Welcome to the forum. Great looking pic and tank.


----------



## wkndracer (Mar 14, 2009)

Absolutely welcome to the forum!
Nice tank pic and my favorite fish.


----------



## PinkRasbora (Jan 22, 2005)

Nice photo.

What are you using for substrate?


----------



## Buc MacMaster (Aug 23, 2012)

PinkRasbora said:


> What are you using for substrate?


Just natural colored sand from the LFS......nothing fancy. Put some root tabs in when I planted and I give it a little iron now and then, way under-dosing, I'm sure. Bought some Excel but heard bad things about it melting val so I've not used any of that. As long as things look well, water tests good and the plants continue to grow well I prefer not to use much in the way of chemicals. So far so good! I've had to cut the val runners away from the front several times now so the crypts and the sword don't get over taken.


----------



## discuspaul (Jul 27, 2010)

Your tank looks just great - I bet you're happy with it - I love Osakas !
And your Angels look superb- beautiful specimens.


----------



## rainbuilder (Sep 21, 2011)

Really great tank.

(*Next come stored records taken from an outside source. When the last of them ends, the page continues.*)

/-- While the watchdog is armed: the token of R421 written whole from 0.4 P to P after the period start is accepted: GOOD goes up, the
time of the last good answer is now, a new question, never 0 and different from the last, starts a period with the settings that wait,
and IRQSTAT.WDQ is set, with memory, M, the records and the safety configuration unchanged. A write of all four bytes with another value
in that time gives `wdFault` with WD_WRONG_TOKEN (0x81) and SEQ, any write before it `wdFault` with WD_EARLY (0x82) and the milliseconds
since the period start, and the end of a period without an accepted answer `wdFault` with WD_TIMEOUT (0x80) and SEQ; `wdFault` captures
the evidence, raises the kind with that detail and issues a new question. While the watchdog is disarmed a write changes only XSTAT and
PREV. Rests on R62, R420, R421, R422 and R427. -/
def Obligations.WatchdogAnswers : Prop :=
  ∀ (s : State),
    (portReady s = true → s.wd.armed = true → wdOpens s ≤ wdElapsed s → wdElapsed s ≤ wdCloses s → ∃ t,
       exec (.wdaWrite (wdToken s.wd) true) s = .next t ∧ t.wd.question ≠ s.wd.question ∧ t.wd.question ≠ 0 ∧
       t.wd = { s.wd with good := sat 16 (s.wd.good + 1), lastGood := s.packTime, question := t.wd.question, seq := s.wd.seq + 1, start := s.packTime, period := s.wd.nextPeriod, seed := s.wd.nextSeed } ∧
       t.port.irq = s.port.irq ||| irqWdq ∧ t.safety = s.safety ∧ t.faults = s.faults ∧ t.mem = s.mem ∧ t.metro = s.metro) ∧
    (∀ (k : Nat), portReady s = true → s.wd.armed = true → wdOpens s ≤ wdElapsed s → wdElapsed s ≤ wdCloses s → k < 2 ^ 32 →
       k ≠ wdToken s.wd → exec (.wdaWrite k true) s = .next (wdFault (accepted s) 0x81 s.wd.seq.toNat (studioPc s))) ∧
    (∀ (k : Nat) (whole : Bool), portReady s = true → s.wd.armed = true → wdElapsed s < wdOpens s →
       exec (.wdaWrite k whole) s = .next (wdFault (accepted s) 0x82 (wdElapsed s / msT) (studioPc s))) ∧
    (∀ (k : Nat) (whole : Bool), portReady s = true → s.wd.armed = false → exec (.wdaWrite k whole) s = .next (accepted s)) ∧
    (cUp s = true → s.wd.armed = true → wdCloses s ≤ wdElapsed s →
       exec (.wdTimeout) s = .next (wdFault s 0x80 s.wd.seq.toNat (studioPc s)))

Very natural looking and the angels are beautiful. I bet it's awesome to see the angels weaving in and out of the vals!


----------



## angelsword (May 16, 2009)

Absolutely stunning! Your Angels are beautiful.


----------



## Buc MacMaster (Aug 23, 2012)

Thank you all! Yes, I think the tank is settling very well and, with regular water changes and filter clean up, has a good chance of remaining a comfortable home for my angelfish. I understand these rascals can live more than 10 years.......they'll probably outlive me!


----------



## NWA-Planted (Aug 27, 2011)

Very nice! welcome to the board!

"People who don't like bacon can't be trusted. - NWA-Planted"


----------



## PinkRasbora (Jan 22, 2005)

surprised no one mentioned my picture of me cooking a gaint tiger prawn. lol =P


----------